[DATASET EXCERPTS]

-- ==== Sys2Proof/Machine/Assembly.lean ====
section
/-! DEFINITION. The assembly syntax of the spec's listings (spec 30_encoding R84, R85): tokens, the assembler and the
disassembler over tokens, and reading a line of text as a list of characters (log 19). It binds nothing in the machine. -/

namespace Sys2Proof.Machine

/-- The mnemonics of R84. -/
inductive Mnemonic
  | CLS | RET | EXIT | SYS | JP | CALL | SE | SNE | LD | ADD | OR | AND | XOR | SUB | SHR | SUBN | SHL
  | RND | DRW | SKP | SKNP
deriving DecidableEq, Repr

/-- The operands of R84: a register, an integer, or one of the literal keywords. -/
inductive Operand
  | reg (x : Reg)
  | num (n : Nat)
  | I | DT | ST | K | F | B
  /-- `[I]`, "memory at I" -/
  | memI
deriving DecidableEq, Repr

/-- `byte`: 0..255. -/
def byteOperand (n : Nat) : Option Byte := if n < 256 then some (BitVec.ofNat 8 n) else none
/-- `addr`: 0..4095. -/
def addrOperand (n : Nat) : Option Addr12 := if n < 4096 then some (BitVec.ofNat 12 n) else none
/-- `nibble`: 0..15. -/
def nibbleOperand (n : Nat) : Option (Fin 16) := if h : n < 16 then some ⟨n, h⟩ else none

/-- An instruction from its mnemonic and operands, destination first (R84), before the check of its word. -/
def readInstr : Mnemonic → List Operand → Option Instr
  | .CLS, [] => some .cls
  | .RET, [] => some .ret
  | .EXIT, [] => some .exit
  | .SYS, [.num n] => (addrOperand n).map .sys
  | .JP, [.num n] => (addrOperand n).map .jp
  | .JP, [.reg x, .num n] => if x = 0 then (addrOperand n).map .jpV0 else none
  | .CALL, [.num n] => (addrOperand n).map .call
  | .SE, [.reg x, .num n] => (byteOperand n).map (.seByte x)
  | .SE, [.reg x, .reg y] => some (.seReg x y)
  | .SNE, [.reg x, .num n] => (byteOperand n).map (.sneByte x)
  | .SNE, [.reg x, .reg y] => some (.sneReg x y)
  | .LD, [.reg x, .num n] => (byteOperand n).map (.ldByte x)
  | .LD, [.reg x, .reg y] => some (.ldReg x y)
  | .LD, [.I, .num n] => (addrOperand n).map .ldI
  | .LD, [.reg x, .DT] => some (.ldVxDT x)
  | .LD, [.reg x, .K] => some (.ldVxK x)
  | .LD, [.DT, .reg x] => some (.ldDTVx x)
  | .LD, [.ST, .reg x] => some (.ldSTVx x)
  | .LD, [.F, .reg x] => some (.ldFVx x)
  | .LD, [.B, .reg x] => some (.ldBVx x)
  | .LD, [.memI, .reg x] => some (.ldMemVx x)
  | .LD, [.reg x, .memI] => some (.ldVxMem x)
  | .ADD, [.reg x, .num n] => (byteOperand n).map (.addByte x)
  | .ADD, [.reg x, .reg y] => some (.addReg x y)
  | .ADD, [.I, .reg x] => some (.addIVx x)
  | .OR, [.reg x, .reg y] => some (.orReg x y)
  | .AND, [.reg x, .reg y] => some (.andReg x y)
  | .XOR, [.reg x, .reg y] => some (.xorReg x y)
  | .SUB, [.reg x, .reg y] => some (.subReg x y)
  | .SUBN, [.reg x, .reg y] => some (.subnReg x y)
  | .SHR, [.reg x] => some (.shr x 0)
  | .SHR, [.reg x, .reg y] => some (.shr x y)
  | .SHL, [.reg x] => some (.shl x 0)
  | .SHL, [.reg x, .reg y] => some (.shl x y)
  | .RND, [.reg x, .num n] => (byteOperand n).map (.rnd x)
  | .DRW, [.reg x, .reg y, .num n] => (nibbleOperand n).map (.drw x y)
  | .SKP, [.reg x] => some (.skp x)
  | .SKNP, [.reg x] => some (.sknp x)
  | _, _ => none

/-- The assembler: it refuses an instruction whose word is another's, SYS at 0x0E0, 0x0EE and 0x0FD (R84). -/
def assemble (m : Mnemonic) (ops : List Operand) : Option Instr :=
  match readInstr m ops with
  | some i => if i.wf then some i else none
  | none => none

/-- The mnemonic and operands of an instruction; a y field of a shift is written when it is not 0 (R84). -/
def disassemble : Instr → Mnemonic × List Operand
  | .cls => (.CLS, [])
  | .ret => (.RET, [])
  | .exit => (.EXIT, [])
  | .sys nnn => (.SYS, [.num nnn.toNat])
  | .jp nnn => (.JP, [.num nnn.toNat])
  | .call nnn => (.CALL, [.num nnn.toNat])
  | .seByte x kk => (.SE, [.reg x, .num kk.toNat])
  | .sneByte x kk => (.SNE, [.reg x, .num kk.toNat])
  | .seReg x y => (.SE, [.reg x, .reg y])
  | .ldByte x kk => (.LD, [.reg x, .num kk.toNat])
  | .addByte x kk => (.ADD, [.reg x, .num kk.toNat])
  | .ldReg x y => (.LD, [.reg x, .reg y])
  | .orReg x y => (.OR, [.reg x, .reg y])
  | .andReg x y => (.AND, [.reg x, .reg y])
  | .xorReg x y => (.XOR, [.reg x, .reg y])
  | .addReg x y => (.ADD, [.reg x, .reg y])
  | .subReg x y => (.SUB, [.reg x, .reg y])
  | .shr x y => (.SHR, if y = 0 then [.reg x] else [.reg x, .reg y])
  | .subnReg x y => (.SUBN, [.reg x, .reg y])
  | .shl x y => (.SHL, if y = 0 then [.reg x] else [.reg x, .reg y])
  | .sneReg x y => (.SNE, [.reg x, .reg y])
  | .ldI nnn => (.LD, [.I, .num nnn.toNat])
  | .jpV0 nnn => (.JP, [.reg 0, .num nnn.toNat])
  | .rnd x kk => (.RND, [.reg x, .num kk.toNat])
  | .drw x y n => (.DRW, [.reg x, .reg y, .num n.val])
  | .skp x => (.SKP, [.reg x])
  | .sknp x => (.SKNP, [.reg x])
  | .ldVxDT x => (.LD, [.reg x, .DT])
  | .ldVxK x => (.LD, [.reg x, .K])
  | .ldDTVx x => (.LD, [.DT, .reg x])
  | .ldSTVx x => (.LD, [.ST, .reg x])
  | .addIVx x => (.ADD, [.I, .reg x])
  | .ldFVx x => (.LD, [.F, .reg x])
  | .ldBVx x => (.LD, [.B, .reg x])
  | .ldMemVx x => (.LD, [.memI, .reg x])
  | .ldVxMem x => (.LD, [.reg x, .memI])

/-- A line of a listing: an instruction, or one of the two data directives (R84, R85). -/
inductive Line
  | ins (i : Instr)
  /-- `DB b` places one byte -/
  | db (b : Byte)
  /-- `DW w` places a 16-bit word, high byte first -/
  | dw (w : Word)
deriving DecidableEq, Repr

/-- The bytes a line places. -/
def Line.bytes : Line → List Byte
  | .ins i => encodeBytes i
  | .db b => [b]
  | .dw w => bytesOfWord w

/-- The ROM of a listing, its lines one after the other. -/
def romOf (lines : List Line) : List Byte := lines.flatMap Line.bytes

/-! ### Reading text -/

/-- The mnemonics by their letters. -/
def mnemonicNames : List (List Char × Mnemonic) :=
  [("CLS".toList, .CLS), ("RET".toList, .RET), ("EXIT".toList, .EXIT), ("SYS".toList, .SYS),
   ("JP".toList, .JP), ("CALL".toList, .CALL), ("SE".toList, .SE), ("SNE".toList, .SNE)] ++
  [("LD".toList, .LD), ("ADD".toList, .ADD), ("OR".toList, .OR), ("AND".toList, .AND), ("XOR".toList, .XOR),
   ("SUB".toList, .SUB), ("SHR".toList, .SHR), ("SUBN".toList, .SUBN), ("SHL".toList, .SHL)] ++
  [("RND".toList, .RND), ("DRW".toList, .DRW), ("SKP".toList, .SKP), ("SKNP".toList, .SKNP)]

/-- The literal operand keywords. -/
def keywordNames : List (List Char × Operand) :=
  [("I".toList, .I), ("DT".toList, .DT), ("ST".toList, .ST), ("K".toList, .K), ("F".toList, .F), ("B".toList, .B), ("[I]".toList, .memI)]

/-- The sixteen digits, each at the position of its value, in capitals and in small letters. -/
def digitRows : List (List Char) := ["0123456789ABCDEF".toList, "0123456789abcdef".toList]

/-- The value of a digit: its position in the first row that has it. -/
def digitValue (c : Char) : Option Nat := digitRows.findSome? (List.idxOf? c)

/-- An unsigned numeral of at least one digit, each of them below the base; the first weighs most. -/
def numeral (base : Nat) (cs : List Char) : Option Nat :=
  match cs.mapM digitValue with
  | some ds =>
    if ds ≠ [] ∧ ds.all (· < base) then some (ds.foldl (fun value d => base * value + d) 0) else none
  | none => none

/-- An integer: decimal, or hexadecimal with the prefix 0x (R84). -/
def readNumber (cs : List Char) : Option Nat :=
  if "0x".toList.isPrefixOf cs then numeral 16 (cs.drop 2) else numeral 10 cs

/-- A register: V and one hexadecimal digit, in either case (R84); the digit is the field x or y. -/
def readReg (cs : List Char) : Option Reg :=
  match cs with
  | ['V', d] => (digitValue d).bind nibbleOperand
  | ['v', d] => (digitValue d).bind nibbleOperand
  | _ => none

/-- One operand. -/
def readOperand (cs : List Char) : Option Operand :=
  match keywordNames.lookup cs with
  | some k => some k
  | none =>
    match readReg cs with
    | some x => some (.reg x)
    | none => (readNumber cs).map .num

/-- The pieces of a text between separators. -/
def splitAtChar (sep : Char) : List Char → List (List Char)
  | [] => [[]]
  | c :: cs =>
    if c = sep then [] :: splitAtChar sep cs
    else
      match splitAtChar sep cs with
      | [] => [[c]]
      | w :: ws => (c :: w) :: ws

/-- A text without the spaces around it. -/
def trimSpaces (cs : List Char) : List Char :=
  ((cs.dropWhile (· == ' ')).reverse.dropWhile (· == ' ')).reverse

/-- The operands of a line: none, or separated by commas (R84). -/
def readOperands (cs : List Char) : Option (List Operand) :=
  if trimSpaces cs = [] then some []
  else (splitAtChar ',' cs).mapM fun w => readOperand (trimSpaces w)

/-- One line: a mnemonic, then its operands; or `DB b`, `DW w` (R84, R85). -/
def readLine (cs : List Char) : Option Line :=
  let line := trimSpaces cs
  let name := line.takeWhile (· != ' ')
  let rest := line.dropWhile (· != ' ')
  if name = "DB".toList then (readNumber (trimSpaces rest)).bind fun n => (byteOperand n).map .db
  else if name = "DW".toList then
    (readNumber (trimSpaces rest)).bind fun n => if n < 65536 then some (.dw (BitVec.ofNat 16 n)) else none
  else
    match mnemonicNames.lookup name, readOperands rest with
    | some m, some ops => (assemble m ops).map .ins
    | _, _ => none

end Sys2Proof.Machine
end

[/DATASET EXCERPTS]

YOUR GOAL → Please restate, word for word, the lines of the entries that run from the first line through the one holding "SHR | SUBN | SHL", and add nothing.

SOLUTION TO THIS TASK →
-- ==== Sys2Proof/Machine/Assembly.lean ====
section
/-! DEFINITION. The assembly syntax of the spec's listings (spec 30_encoding R84, R85): tokens, the assembler and the
disassembler over tokens, and reading a line of text as a list of characters (log 19). It binds nothing in the machine. -/

namespace Sys2Proof.Machine

/-- The mnemonics of R84. -/
inductive Mnemonic
  | CLS | RET | EXIT | SYS | JP | CALL | SE | SNE | LD | ADD | OR | AND | XOR | SUB | SHR | SUBN | SHL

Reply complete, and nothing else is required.